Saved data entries
%%

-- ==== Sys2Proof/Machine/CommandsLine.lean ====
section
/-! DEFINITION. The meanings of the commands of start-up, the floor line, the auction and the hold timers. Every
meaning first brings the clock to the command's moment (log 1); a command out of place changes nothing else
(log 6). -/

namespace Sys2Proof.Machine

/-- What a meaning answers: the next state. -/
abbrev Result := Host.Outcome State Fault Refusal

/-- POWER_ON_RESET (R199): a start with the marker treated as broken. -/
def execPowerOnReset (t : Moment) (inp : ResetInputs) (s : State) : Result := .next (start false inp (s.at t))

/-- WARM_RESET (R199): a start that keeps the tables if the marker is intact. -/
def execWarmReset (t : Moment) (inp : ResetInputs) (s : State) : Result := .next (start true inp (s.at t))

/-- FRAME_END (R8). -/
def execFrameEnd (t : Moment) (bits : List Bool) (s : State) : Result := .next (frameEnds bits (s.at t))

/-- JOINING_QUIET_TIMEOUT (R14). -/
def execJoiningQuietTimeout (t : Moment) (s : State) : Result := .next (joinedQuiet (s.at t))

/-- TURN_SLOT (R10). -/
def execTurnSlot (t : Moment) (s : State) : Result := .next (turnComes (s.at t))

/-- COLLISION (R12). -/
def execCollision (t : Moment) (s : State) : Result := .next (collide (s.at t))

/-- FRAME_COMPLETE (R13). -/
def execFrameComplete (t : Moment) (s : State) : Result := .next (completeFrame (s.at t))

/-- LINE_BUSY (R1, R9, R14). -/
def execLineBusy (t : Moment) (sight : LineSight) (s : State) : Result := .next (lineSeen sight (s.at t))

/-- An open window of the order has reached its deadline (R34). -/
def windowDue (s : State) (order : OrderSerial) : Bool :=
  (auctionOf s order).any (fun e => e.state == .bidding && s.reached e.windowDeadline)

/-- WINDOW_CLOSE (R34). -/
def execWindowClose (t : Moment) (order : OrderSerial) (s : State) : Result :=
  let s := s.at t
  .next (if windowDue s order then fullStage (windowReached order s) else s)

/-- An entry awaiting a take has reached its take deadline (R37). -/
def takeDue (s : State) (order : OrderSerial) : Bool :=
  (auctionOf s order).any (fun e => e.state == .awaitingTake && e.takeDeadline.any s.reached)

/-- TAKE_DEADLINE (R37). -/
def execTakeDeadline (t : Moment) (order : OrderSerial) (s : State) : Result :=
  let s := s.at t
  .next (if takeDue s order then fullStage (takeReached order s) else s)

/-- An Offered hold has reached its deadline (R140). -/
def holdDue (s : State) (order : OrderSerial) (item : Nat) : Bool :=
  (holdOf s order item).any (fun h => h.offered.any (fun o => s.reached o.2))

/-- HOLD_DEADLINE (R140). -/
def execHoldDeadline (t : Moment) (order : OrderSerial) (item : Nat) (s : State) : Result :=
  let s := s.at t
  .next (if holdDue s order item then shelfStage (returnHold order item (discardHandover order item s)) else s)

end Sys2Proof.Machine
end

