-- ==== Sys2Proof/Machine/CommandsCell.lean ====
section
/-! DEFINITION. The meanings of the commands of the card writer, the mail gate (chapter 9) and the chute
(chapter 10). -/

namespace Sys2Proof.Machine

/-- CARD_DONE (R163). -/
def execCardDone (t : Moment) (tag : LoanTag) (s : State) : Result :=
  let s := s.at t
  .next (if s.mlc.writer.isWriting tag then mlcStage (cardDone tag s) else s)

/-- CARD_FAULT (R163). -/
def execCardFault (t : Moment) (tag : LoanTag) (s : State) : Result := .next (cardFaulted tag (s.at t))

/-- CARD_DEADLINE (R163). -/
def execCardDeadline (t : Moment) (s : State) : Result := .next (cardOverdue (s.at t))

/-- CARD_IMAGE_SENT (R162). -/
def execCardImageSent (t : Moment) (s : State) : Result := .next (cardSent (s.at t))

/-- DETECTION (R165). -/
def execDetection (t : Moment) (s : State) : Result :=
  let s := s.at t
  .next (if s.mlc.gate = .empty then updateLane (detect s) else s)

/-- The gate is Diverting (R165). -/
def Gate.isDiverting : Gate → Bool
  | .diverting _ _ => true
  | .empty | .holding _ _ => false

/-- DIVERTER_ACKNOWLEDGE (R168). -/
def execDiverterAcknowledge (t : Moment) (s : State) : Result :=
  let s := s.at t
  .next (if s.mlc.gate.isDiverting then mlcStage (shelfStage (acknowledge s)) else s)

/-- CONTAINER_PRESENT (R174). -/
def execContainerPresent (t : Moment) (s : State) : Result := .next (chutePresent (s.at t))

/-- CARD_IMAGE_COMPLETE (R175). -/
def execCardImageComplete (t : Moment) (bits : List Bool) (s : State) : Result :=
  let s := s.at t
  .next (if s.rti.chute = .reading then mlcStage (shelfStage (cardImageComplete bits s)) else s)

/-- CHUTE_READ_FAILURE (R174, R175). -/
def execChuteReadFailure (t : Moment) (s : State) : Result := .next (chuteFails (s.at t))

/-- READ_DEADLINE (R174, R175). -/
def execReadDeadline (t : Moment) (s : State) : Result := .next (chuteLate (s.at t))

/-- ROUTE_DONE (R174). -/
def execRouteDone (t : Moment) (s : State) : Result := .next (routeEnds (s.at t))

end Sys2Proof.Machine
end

%%
%%

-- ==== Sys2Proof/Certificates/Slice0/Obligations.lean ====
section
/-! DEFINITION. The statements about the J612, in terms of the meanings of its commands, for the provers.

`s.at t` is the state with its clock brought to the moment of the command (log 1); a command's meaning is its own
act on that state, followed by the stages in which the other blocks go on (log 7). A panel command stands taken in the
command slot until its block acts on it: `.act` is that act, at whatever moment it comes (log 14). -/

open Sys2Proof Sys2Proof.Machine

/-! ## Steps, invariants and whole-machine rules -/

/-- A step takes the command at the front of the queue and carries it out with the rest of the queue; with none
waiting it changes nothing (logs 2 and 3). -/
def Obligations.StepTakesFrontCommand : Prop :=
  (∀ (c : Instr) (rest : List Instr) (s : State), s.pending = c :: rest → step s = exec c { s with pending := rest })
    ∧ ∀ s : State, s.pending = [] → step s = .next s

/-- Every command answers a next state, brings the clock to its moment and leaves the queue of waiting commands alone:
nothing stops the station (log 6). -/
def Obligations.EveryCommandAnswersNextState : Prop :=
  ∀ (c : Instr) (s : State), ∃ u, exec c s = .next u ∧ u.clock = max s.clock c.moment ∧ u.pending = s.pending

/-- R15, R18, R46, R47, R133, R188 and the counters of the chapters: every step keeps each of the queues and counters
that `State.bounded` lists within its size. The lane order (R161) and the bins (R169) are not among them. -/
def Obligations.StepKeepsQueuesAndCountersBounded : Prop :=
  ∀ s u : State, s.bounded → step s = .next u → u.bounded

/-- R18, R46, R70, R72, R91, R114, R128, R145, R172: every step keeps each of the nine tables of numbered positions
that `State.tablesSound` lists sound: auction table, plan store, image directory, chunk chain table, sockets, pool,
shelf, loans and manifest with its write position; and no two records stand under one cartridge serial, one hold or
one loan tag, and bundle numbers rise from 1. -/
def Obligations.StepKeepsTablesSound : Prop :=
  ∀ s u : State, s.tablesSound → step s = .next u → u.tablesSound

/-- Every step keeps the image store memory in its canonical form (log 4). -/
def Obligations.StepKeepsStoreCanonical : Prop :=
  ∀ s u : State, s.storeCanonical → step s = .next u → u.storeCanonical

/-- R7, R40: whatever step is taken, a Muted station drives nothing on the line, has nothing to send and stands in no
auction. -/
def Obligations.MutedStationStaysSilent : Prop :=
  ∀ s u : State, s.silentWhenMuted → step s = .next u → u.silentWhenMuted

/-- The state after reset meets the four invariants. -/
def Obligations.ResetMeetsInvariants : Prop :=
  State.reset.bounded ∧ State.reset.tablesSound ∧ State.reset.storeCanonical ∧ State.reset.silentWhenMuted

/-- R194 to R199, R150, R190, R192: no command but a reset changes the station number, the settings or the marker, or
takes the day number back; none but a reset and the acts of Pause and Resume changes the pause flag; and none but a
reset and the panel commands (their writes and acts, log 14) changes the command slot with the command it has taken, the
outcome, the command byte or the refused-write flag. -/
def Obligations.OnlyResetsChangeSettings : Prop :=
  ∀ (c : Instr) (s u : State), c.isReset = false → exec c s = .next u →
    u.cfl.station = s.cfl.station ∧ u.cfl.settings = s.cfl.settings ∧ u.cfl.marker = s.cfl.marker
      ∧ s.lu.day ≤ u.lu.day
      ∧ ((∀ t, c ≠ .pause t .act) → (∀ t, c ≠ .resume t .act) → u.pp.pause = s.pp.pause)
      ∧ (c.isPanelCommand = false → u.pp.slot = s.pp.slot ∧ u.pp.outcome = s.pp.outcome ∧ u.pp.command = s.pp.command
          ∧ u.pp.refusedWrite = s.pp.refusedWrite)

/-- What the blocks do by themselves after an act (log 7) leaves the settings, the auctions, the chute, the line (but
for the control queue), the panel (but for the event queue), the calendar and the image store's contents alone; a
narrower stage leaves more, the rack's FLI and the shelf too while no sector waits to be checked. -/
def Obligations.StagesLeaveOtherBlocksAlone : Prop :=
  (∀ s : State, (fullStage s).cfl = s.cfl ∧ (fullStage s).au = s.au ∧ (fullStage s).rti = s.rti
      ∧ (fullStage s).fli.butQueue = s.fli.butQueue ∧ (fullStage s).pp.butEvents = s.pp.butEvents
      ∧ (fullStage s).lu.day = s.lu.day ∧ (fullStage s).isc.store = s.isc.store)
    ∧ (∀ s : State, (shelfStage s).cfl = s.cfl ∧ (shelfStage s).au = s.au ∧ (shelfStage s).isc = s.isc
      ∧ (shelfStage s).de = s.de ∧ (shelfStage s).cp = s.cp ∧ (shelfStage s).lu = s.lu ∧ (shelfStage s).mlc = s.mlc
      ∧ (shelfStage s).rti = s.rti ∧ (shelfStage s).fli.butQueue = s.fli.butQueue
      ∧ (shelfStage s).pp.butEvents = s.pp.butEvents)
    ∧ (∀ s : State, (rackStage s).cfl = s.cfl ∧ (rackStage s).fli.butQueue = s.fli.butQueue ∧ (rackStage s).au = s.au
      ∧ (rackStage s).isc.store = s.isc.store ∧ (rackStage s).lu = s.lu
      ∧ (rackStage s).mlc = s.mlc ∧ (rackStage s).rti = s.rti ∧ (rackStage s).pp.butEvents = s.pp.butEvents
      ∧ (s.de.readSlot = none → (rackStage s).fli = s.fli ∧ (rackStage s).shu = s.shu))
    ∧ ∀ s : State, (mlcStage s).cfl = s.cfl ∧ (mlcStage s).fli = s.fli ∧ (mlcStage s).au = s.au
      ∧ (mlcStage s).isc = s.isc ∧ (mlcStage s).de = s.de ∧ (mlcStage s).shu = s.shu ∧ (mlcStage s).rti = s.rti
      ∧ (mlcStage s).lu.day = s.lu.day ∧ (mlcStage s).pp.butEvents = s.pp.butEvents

%%

Scan the records above for the string "bits", and copy every line where it turns up.

Output for this exercise
def execFrameEnd (t : Moment) (bits : List Bool) (s : State) : Result := .next (frameEnds bits (s.at t))
def execCardImageComplete (t : Moment) (bits : List Bool) (s : State) : Result :=
  .next (if s.rti.chute = .reading then mlcStage (shelfStage (cardImageComplete bits s)) else s)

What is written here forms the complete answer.